BD : Ô vous, frères humains

Auteur : Luz (d’après Cohen)

Editeur : Futuropolis

“Un enfant juif rencontre la haine le jour de ses dix ans. J’ai été cet enfant.” En deux courtes phrases, Albert Cohen livrait, en quatrième de couverture de Ô vous, frères humains (1972), l’essentiel de son propos.


Et c’est dans une adaptation écorchée vive du manifeste humaniste de cet écrivain suisse romand du XXe siècle que le dessinateur Luz parvient à exprimer certaines angoisses qui subsistent toujours en lui depuis cet attentat du 7 janvier 2015 qui emporta ses copains de Charlie Hebdo.


S’il s’était déjà exprimé à chaud dans Catharsis (chez le même éditeur), pour éviter la folie et en ne parlant que de lui-même, c’est dans un tout autre type de bande dessinée qu’il se libère une nouvelle fois, de manière sans doute mieux canalisée. Avec Ô vous, frères humains, il a pu, comme il le dit lui-même, creuser dans ses décombres avec la pelle d’un autre.

On trouve ici une alternance contrastée entre un trait linéaire poétique - presque à la Sempé - qui décrit très bien l’innocence de l’enfance, et un basculement vers le distordu et le sombre. Les angoisses du petit protagoniste se font alors cauchemardesquement surréalistes, les mises en page se font expressionnistes, évoquant les audaces de Will Eisner dans sa période de maturité.
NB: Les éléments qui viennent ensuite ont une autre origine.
/-- A whole chain at POS is scanned to its end. -/
theorem scanChain_of_chain {blocks : List (List Byte)} {tail : List Byte} (hi : t.failAt = [])
    (hb : Payloads blocks) (hr : t.rest = chainBytes blocks ++ tail) :
    t.scanChain = (true, t.after (chainBytes blocks).length 0) := by
  induction blocks generalizing t with
  | nil =>
    have hcons : t.rest = 0 :: tail := hr
    exact scanChain_of_terminator ((delivers_iff_of_ideal hi 0).2 (by simp [hcons])) (by simp [byteAt_eq_rest, hcons])
  | cons b blocks ih =>
    obtain ⟨⟨hlow, hhigh⟩, hblocks⟩ := List.forall_mem_cons.1 hb
    rw [chainBytes_cons] at hr
    have hlen : (t.byteAt 0).toNat = b.length := by
      rw [byteAt_eq_rest, hr]
      exact Nat.mod_eq_of_lt (by omega)
    have h0 : t.byteAt 0 ≠ 0 := fun h0 => by
      have hzero : (t.byteAt 0).toNat = 0 := congrArg BitVec.toNat h0
      omega
    have hd : ∀ i, i < b.length + 1 → t.delivers i := fun i hlt => by
      rw [delivers_iff_of_ideal hi, hr, List.length_append, List.length_cons, List.length_append]
      omega
    have hnext : (t.after (1 + b.length) 0).rest = chainBytes blocks ++ tail := by
      rw [rest_after, hr, Nat.add_comm]
      simp
    have hlength : (chainBytes (b :: blocks)).length = 1 + b.length + (chainBytes blocks).length := by
      rw [chainBytes_cons, List.length_cons, List.length_append]
      omega
    calc t.scanChain
      _ = (t.after (1 + b.length) 0).scanChain :=
        hlen ▸ scanChain_of_payload (hd 0 (by omega)) h0 fun i hlt => hd _ (by omega)
      _ = (true, (t.after (1 + b.length) 0).after (chainBytes blocks).length 0) := ih hi hblocks hnext
      _ = (true, t.after (chainBytes (b :: blocks)).length 0) := by rw [after_add, hlength]

/-- A whole sub-block before a chain makes a chain. -/
theorem rest_eq_chainBytes_cons {l : Nat} {blocks : List (List Byte)} {tail : List Byte} (hl : (t.byteAt 0).toNat = l)
    (hlt : l < t.rest.length) (hchain : (t.after (1 + l) 0).rest = chainBytes blocks ++ tail) :
    ∃ payload, payload.length = l ∧ t.rest = chainBytes (payload :: blocks) ++ tail := by
  have hlength : ((t.rest.drop 1).take l).length = l := by simp; omega
  have hbyte : BitVec.ofNat 8 l = t.byteAt 0 := by rw [← hl, BitVec.ofNat_toNat, BitVec.setWidth_eq]
  refine ⟨(t.rest.drop 1).take l, hlength, ?_⟩
  calc t.rest
    _ = t.byteAt 0 :: t.rest.drop 1 := rest_eq_cons (by omega)
    _ = t.byteAt 0 :: ((t.rest.drop 1).take l ++ (t.rest.drop 1).drop l) := by rw [List.take_append_drop]
    _ = t.byteAt 0 :: ((t.rest.drop 1).take l ++ (chainBytes blocks ++ tail)) := by
      rw [← hchain, rest_after, List.drop_drop]
    _ = chainBytes ((t.rest.drop 1).take l :: blocks) ++ tail := by
      rw [chainBytes_cons, hlength, hbyte, List.cons_append, List.append_assoc]

/-- Over an ideal stream a scan either succeeds over a whole chain or fails at the end of S. -/
theorem scanChain_ideal_cases (hi : t.failAt = []) (hp : t.pos ≤ t.data.length) :
    (t.scanChain.1 = true ∧ ∃ blocks tail, t.rest = chainBytes blocks ++ tail ∧ Payloads blocks)
      ∨ (t.scanChain.1 = false ∧ t.scanChain.2.pos = t.data.length) := by
  induction hn : t.rest.length using Nat.strong_induction_on generalizing t with
  | _ n ih =>
    have hlen := length_rest t
    by_cases hne : t.rest.length = 0
    · have hnd : ¬t.delivers 0 := by rw [delivers_iff_of_ideal hi]; omega
      rw [scanChain_of_no_length hnd]
      exact .inr ⟨rfl, by simp only [after]; omega⟩
    have hd : t.delivers 0 := (delivers_iff_of_ideal hi 0).2 (by omega)
    have hcons := rest_eq_cons hne
    by_cases h0 : t.byteAt 0 = 0
    · rw [scanChain_of_terminator hd h0]
      exact .inl ⟨rfl, [], t.rest.drop 1, by rw [h0] at hcons; exact hcons, by simp [Payloads]⟩
    obtain ⟨l, hl⟩ : ∃ l, (t.byteAt 0).toNat = l := ⟨_, rfl⟩
    have hlow : l ≠ 0 := fun h => h0 (BitVec.eq_of_toNat_eq (hl.trans h))
    have hhigh : l < 2 ^ 8 := hl ▸ (t.byteAt 0).isLt
    by_cases hcut : t.rest.length ≤ l
    · have hscan : t.scanChain = (false, t.after (1 + (t.rest.length - 1)) 1) :=
        scanChain_of_cut_payload hd (by omega) (fun i hlt => (delivers_iff_of_ideal hi _).2 (by omega))
          (by rw [delivers_iff_of_ideal hi]; omega)
      rw [hscan]
      exact .inr ⟨rfl, by simp only [after]; omega⟩
    · have hscan : t.scanChain = (t.after (1 + l) 0).scanChain :=
        hl ▸ scanChain_of_payload hd h0 fun i hlt => (delivers_iff_of_ideal hi _).2 (by omega)
      have hless : (t.after (1 + l) 0).rest.length < n := by rw [rest_after, List.length_drop]; omega
      have hpos : (t.after (1 + l) 0).pos ≤ t.data.length := by simp only [after]; omega
      rw [hscan]
      rcases ih _ hless (t := t.after (1 + l) 0) hi hpos rfl with ⟨hok, blocks, tail, hchain, hb⟩ | hfail
      · obtain ⟨payload, hpayload, hrest⟩ := rest_eq_chainBytes_cons hl (by omega) hchain
        exact .inl ⟨hok, payload :: blocks, tail, hrest, List.forall_mem_cons.2 ⟨by omega, hb⟩⟩
      · exact .inr hfail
Oppression, incompréhension, désarroi et bribes d'espoir, ces émotions brillamment décrites par Albert Cohen ont trouvé en Luz plus qu’un simple “adaptateur”. L’oeuvre se découvre une nouvelle forme, tout aussi forte que la première.


Une introspection torturée qui aura été doublement sublimée, transformée en belle réponse à la haine et autres folies du monde… cela reste néanmoins un appel au secours et à la raison des bourreaux, volontaires ou involontaires.